If you want to be precise about it, "the goal" is specific to each human being. I would hope it's something like "Make the world a better place" though.
"Code re-use is the goal. FP and OOP are just means to that end."
I think that both of you are right, to some extent. Code reuse is a goal, because it's better than writing everything anew every time you need some functionality. But it's not a long term goal, because sooner or later, it turns out that the code you have is insufficiently abstract, and you have to replace it with something more generic. I don't think that the level of genericity and abstraction available in mainstream languages is up to the task of making long-time code reuse an appropriate goal. VPRI-style "'runnable math' specifications" seem like the way to go, but how many people program that way?
Code reuse isn't the point of OOP. It may be a goal you personally have when you're writing code in OOP style, but AFAIK it was not Alan Kay's overriding goal when he coined the term. It was more about promoting clean, well-factored program designs. Reuse just happens to fall out of that more readily than bad program designs.
I edited my post to make it clear that that was a quote. :-) I also think that in case of OOP, it's an incidental outcome. (Efficient code reuse clearly needs more than just to have your program have a message-passing based architecture.)

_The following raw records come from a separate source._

/-- RY_HOP (R186, R195). -/
def ryHopWork (s : State) (e : Entry) (adderFaults : List Nat) : Verdict :=
  if !e.clean [(0x10, 0, 4)] then .fail [Status.malformed] [] else
  match s.openGroup e with
  | none => .fail [Status.malformed] []
  | some (k, g) =>
    if g.hop = some e.seq then
      if g.started = g.count g.first ∧
          (match g.up.expects g.incoming with | none => true | some (j, _) => j == g.d.position) = true then
        doneCount g.n.escHere (s.noteRound e (decide (0 < g.n.escHere)) g.hopBackup)
      else s.ryWait g.d.ports
    else if g.given.getLsbD 2 then .fail [Status.malformed] []
    else
      if g.phase != .data then .wait else
        let bs := if g.settled = some 1 then [] else s.ryBuffers e g.tensors RyTensor.buffer false
        if s.bufferWait e (bs.map (fun b => b.head)) then .wait else
        let issues := s.bufIssues e g.d.ports bs
        if !issues.isEmpty then .fail issues [] else
        let s := s.setGroup k { g with given := g.given ||| 4#4, hop := some e.seq, hopRows := bs.map (fun b => b.rows) }
        .done Status.accepted 0 false (s.adderFaults e.ctx (some e.seq) adderFaults)

/-- RY_HOP. -/
def execRyHop (ctx : Nat) (seq : W32) (adderFaults : List Nat) (s : State) : Host.Outcome State Fault Refusal :=
  match s.runnable .ryHop ctx seq with
  | none => .next s
  | some e =>
    let s := s.ryAgain e
    match s.runnable .ryHop ctx seq with
    | none => .next s
    | some e => .next (s.startOrSettle e (s.roundWork e (fun s e => ryHopWork s e adderFaults)))

/-- The chain of an RY_OWN is as R259 asks. -/
def State.ownChainOk (s : State) (e : Entry) (g : RyGroup) : Bool :=
  match e.member, s.chainOf e with
  | some 0, some c => decide (c.stages = 2 ∧ c.lastMembers = g.d.listN)
  | _, _ => false

/-- Deliver the values of the own shard to the chain (R201, R290). -/
def State.deliver (s : State) (e : Entry) (g : RyGroup) : State :=
  let v := g.values
  let s := (tallyCounts (s.countCore e.ctx) v.2).foldl (fun t c => t.count c.1 c.2) s
  match s.chainOf e with
  | none => s
  | some c => s.setChain { c with
      gvals := v.1.map (fun r => r.map (BitVec.ofNat 32)), greads := g.ownRows.flatten.flatten }

/-- RY_OWN (R201). -/
def ryOwnWork (s : State) (e : Entry) : Verdict :=
  if !e.clean [(0x10, 0, 4)] then .fail [Status.malformed] [] else
  match s.openGroup e with
  | none => .fail [Status.malformed] []
  | some (k, g) =>
    if g.own = some e.seq then
      if g.ownDone ∧ (g.tensors.zipIdx.all (fun (t : RyTensor × Nat) => t.1.norm == 0 || g.normDone.contains t.2)) = true then
        doneCount g.n.escFinal ((s.deliver e g).noteRound e false g.ownBackup)
      else s.ryWait g.d.ports
    else if g.given.getLsbD 3 || !s.ownChainOk e g then .fail [Status.malformed] []
    else
      if g.phase != .data then .wait else
        let bs := if g.settled = some 1 then [] else s.ryBuffers e g.tensors RyTensor.buffer false
        if s.bufferWait e (bs.map (fun b => b.head)) then .wait else
        let norms := g.tensors.zipIdx.filter (fun (t : RyTensor × Nat) => t.1.norm != 0)
        let runs := norms.map (fun t => (t.2, s.runsOf e.ctx true [(t.1.norm, 32)]))
        let rows := bs.map (fun b => b.rows)
        let issues := s.bufIssues e g.d.ports bs ++ runs.flatMap (fun r => r.2.1) ++
          s.sealIssues e.ctx (if norms.isEmpty then [] else rows.flatten.flatten) (runs.flatMap (fun r => r.2.2.flatten)) []
        if !issues.isEmpty then .fail issues [] else
        let g := { g with
          given := g.given ||| 8#4, own := some e.seq, ownRows := rows, ownChain := some e.chain
          normAt := runs.map (fun r => (r.1, r.2.2.flatten)) }
        .done Status.accepted 0 false (s.setGroup k g)

/-- RY_OWN. -/
def execRyOwn (ctx : Nat) (seq : W32) (s : State) : Host.Outcome State Fault Refusal :=
  match s.runnable .ryOwn ctx seq with
  | none => .next s
  | some e =>
    let s := s.ryAgain e
    match s.runnable .ryOwn ctx seq with
    | none => .next s
    | some e => .next (s.startOrSettle e (s.roundWork e ryOwnWork))

/-! ## RY_ROUND_CLOSE (R198, R202, R203) -/

/-- The natural index of each block of the own shard. -/
def RyGroup.ownBlocks (g : RyGroup) : List Nat :=
  (List.range (g.count g.d.position)).filterMap (fun n => (g.block g.d.position n).map (fun a => a.natural))

/-- The block groups of the own shard, in order: group index and the blocks of each. -/
def RyGroup.ownGroups (g : RyGroup) : List (Nat × List Nat) :=
  let j := g.d.position
  let ns := (List.range (g.count j)).map (fun n => ((groupAt g.d.size j g.tensors 0 n).getD 0, n))
  ns.foldl (fun (acc : List (Nat × List Nat)) (x : Nat × Nat) =>
    match acc.getLast? with
    | some l => if l.1 = x.1 then acc.dropLast ++ [(l.1, l.2 ++ [x.2])] else acc ++ [(x.1, [x.2])]
    | none => [(x.1, [x.2])]) []

/-- The new guard byte of a group (R198 step 1). -/
def RyGroup.newGuard (g : RyGroup) (x : Nat × List Nat) : Nat :=
  let old := (g.guards.getD x.1 0).toNat
  if x.2.any (fun n => (g.finals.getD n (false, [])).1) then min (old + 1) 8 else old - 1

/-- The new scale byte of a block (R198 step 2), `x` its group's guard. -/
def RyGroup.newScale (g : RyGroup) (n natural x : Nat) : Nat :=
  let m := ((g.finals.getD n (false, [])).2.map Int.natAbs).foldl max 0
  if m = 0 then g.scale natural else
  let e : Int := (Nat.log2 m : Int) + ((g.scale natural : Int) - 127)
  (min 127 (max (-127) (e + 1 + (g.d.guard : Int) + (x : Int) - 15)) + 127).toNat

/-- The pending forecast bytes: scales of the owned blocks, then guards of the owned groups. -/
def RyGroup.pendingBytes (g : RyGroup) : Bytes :=
  let gs := g.ownGroups
  let scales := gs.flatMap (fun x => x.2.map (fun n =>
    g.newScale n (g.ownBlocks.getD n 0) (g.newGuard x)))
  (scales ++ gs.map g.newGuard).map (BitVec.ofNat 8)
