/-- R344: the installer sets BELT_POWER_CAP in the range 100 W to the BELT_SUS_MAX in force (R337). A write outside the range leaves it
and sets CFG_ERR. A new cap takes effect at the end of the current interval; the write is audited (R15). -/
def Obligations.PowerCapIsSet : Prop :=
  ∀ (src : Source) (v : W32) (s : State), InstallerMay s src →
    let w := v.setWidth 16
    let f := s.belt.inForce (s.stamp.toNat / 10000 * 10000)
    (100 ≤ w.toNat ∧ w.toNat ≤ f.susMax.toNat → ∃ t, exec (.beltPowerCapWrite src v) s = .next t ∧
      SameBut [.belt, .lining] s t ∧ t.belt = { s.belt with capNext := some w } ∧ t.regRead 0x200018 = w.setWidth 32 ∧
      t.lining.audit.length = s.lining.audit.length + 1 ∧
      (s.inReset = false → s.belt.lastInterval < s.stamp.toNat / 10000 * 10000 → ∀ m, ∃ u,
        exec (.meteringInterval m) t = .next u ∧ u.belt.powerCap = w ∧ u.belt.capNext = none)) ∧
    (w.toNat < 100 ∨ f.susMax.toNat < w.toNat →
      exec (.beltPowerCapWrite src v) s = .next { s with belt := { s.belt with cfgErr := true } })

/-- R15, R322, R346, R351, R369, R374, R392: the other registers that the installer writes. Each write has its effect,
and one audit entry more; a value out of range leaves its register and sets the error bit; the calibration register of
a domain that is not present reads 0 and takes no write (R350, R14). The model's choices in
it: log 70 (COL_FAULT needs no encryption). -/
def Obligations.InstallerWrites : Prop :=
  ∀ (src : Source) (d : Nat) (v : W32) (s : State), InstallerMay s src → d < 27 →
    let w := v.setWidth 16
    let logged := fun (t : State) => t.lining.audit.length = s.lining.audit.length + 1
    let bad := Host.Outcome.next { s with belt := { s.belt with cfgErr := true } }
    let f := s.belt.inForce (s.stamp.toNat / 10000 * 10000)
    let ok := f.gainMin.toNat ≤ w.toNat ∧ w.toNat ≤ f.gainMax.toNat ∧
      ((v >>> 16).setWidth 16).toInt.natAbs ≤ f.offsMax.toNat
    (∃ t, exec (.tbLoadHiWrite src v) s = .next t ∧ SameBut [.tb, .lining] s t ∧ logged t ∧
      t.tb = { s.tb with loadHi := v, loadPending := true }) ∧
    (∃ t, exec (.registerWrite src 0x2008 v) s = .next t ∧ SameBut [.tb, .lining] s t ∧ logged t ∧
      t.tb = { s.tb with loadLo := v }) ∧
    (∃ t, exec (.registerWrite src 0x020118 v) s = .next t ∧ SameBut [.collar, .i3c] s t ∧
      t.collar = { s.collar with fault := s.collar.fault &&& ~~~(v.setWidth 11) }) ∧
    (0 ≤ w.toInt ∧ w.toInt ≤ 1280 → ∃ t, exec (.beltCoolantInWrite src v) s = .next t ∧
      SameBut [.belt, .lining] s t ∧ logged t ∧ t.belt = { s.belt with coolant := w }) ∧
    (w.toInt < 0 ∨ 1280 < w.toInt → exec (.beltCoolantInWrite src v) s = bad) ∧
    (s.domainPresent d = true → ok → ∃ t, exec (.beltCalWrite src d v) s = .next t ∧ SameBut [.belt, .lining] s t ∧
      logged t ∧
      t.belt = { s.belt with calNext := s.belt.calNext ++ [(d, v)] }) ∧
    (s.domainPresent d = true → ¬ok → exec (.beltCalWrite src d v) s = bad) ∧
    (s.domainPresent d = false → s.regRead (0x200100 + 4 * d) = 0 ∧
      exec (.beltCalWrite src d v) s = .next (s.count (.control 0) 1)) ∧
    (∃ t, exec (.linCtx0EpWrite src v) s = .next t ∧ SameBut [.lining] s t ∧ logged t ∧ t.lining.ctx0Ep = w ∧
      t.lining.ctx0Latched = true) ∧
    (s.journal.enable = false → v.getLsbD 0 = true → s.shapeOk →
      ∃ t, exec (.colJrnlCtlEnable src v) s = .next t ∧ logged t ∧
        (s.journalPlace s.journal.base.toNat 0 = true → s.journalPlace s.journal.mirror.toNat 3 = true →
          SameBut [.journal, .stks, .lining] s t ∧ t.journal = { s.journal with enable := true, state := 1 } ∧
          (t.stack 0).journal = true ∧ (t.stack 3).journal = true) ∧
        (s.journalPlace s.journal.base.toNat 0 = false ∨ s.journalPlace s.journal.mirror.toNat 3 = false →
          SameBut [.collar, .i3c, .lining] s t ∧ t.journal = s.journal ∧
          t.collar.fault.getLsbD FaultBit.jrnlCfg.pos = true)) ∧
    (v.getLsbD 31 = true → s.corePresent (v.toNat % 128) = true → ∃ t, exec (.colRetireReq src v) s = .next t ∧
      logged t ∧ t.caps = { s.caps with cores := s.caps.cores &&& ~~~(1#128 <<< (v.toNat % 128)) } ∧
      t.collar.retired.getLsbD (v.toNat % 128) = true ∧
      ∀ e ∈ s.journal.entries, e.live = true → e.decided = false →
        (∃ b ∈ (s.core (v.toNat % 128)).queues, b.ctx = e.ctx ∧ b.seq = e.seq) →
        ∀ x ∈ t.journal.entries, x.id = e.id → Status.coreRetired ∈ x.notes)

I've been reading up a lot on functional programming, and by know I think I get most of the principles and techniques.
What I'm mostly struggling with is how to structure my code within this paradigm. While this struggle is not limited to FP, I'd be very curious to find resources that don't just show code snippets, but explain the greater architecture of FP implementation.
I find these topics to be fun, and I want to use them. However, I can't help but feel that if I use these design patterns, they might unintentionally obfuscate my intentions to my peers.
I have a code base, and I think my priority should be to remains as consistent with that code base as possible.
Am I wrong? Is this book just for entertainment? There's nothing wrong with that of course.
I ended up writing a blog post to answer your excellent question. Please let me know if you feel I shouldn't have quoted you or if the post could be improved in any way:
It covers first class and higher order functions, currying, partial application, composing functions, using operators as functions, comprehensions, and immutability.
This may be too political (as well as OT) a question for you to respond, but I see that this is an O'Reilly book. Does this mean that O'Reilly... um, "has some life left in them"?
I guess I'm hoping so, and looking for some encouraging words from your own experience doing this book with them. Or criticism, if it's justified and you are free to say. (There used to be some O'Reilly people on here, I've noticed, so keep that in mind...)
I like Tim and like the older books. Some more recent issues have given me pause.
P.S. Oh, I see the book isn't out, yet. Maybe I should ask this later.
Also, I didn't initially consider that this could start another "O'Reilly" conversation, in depth. Rather, I'm interested in first-hand experience.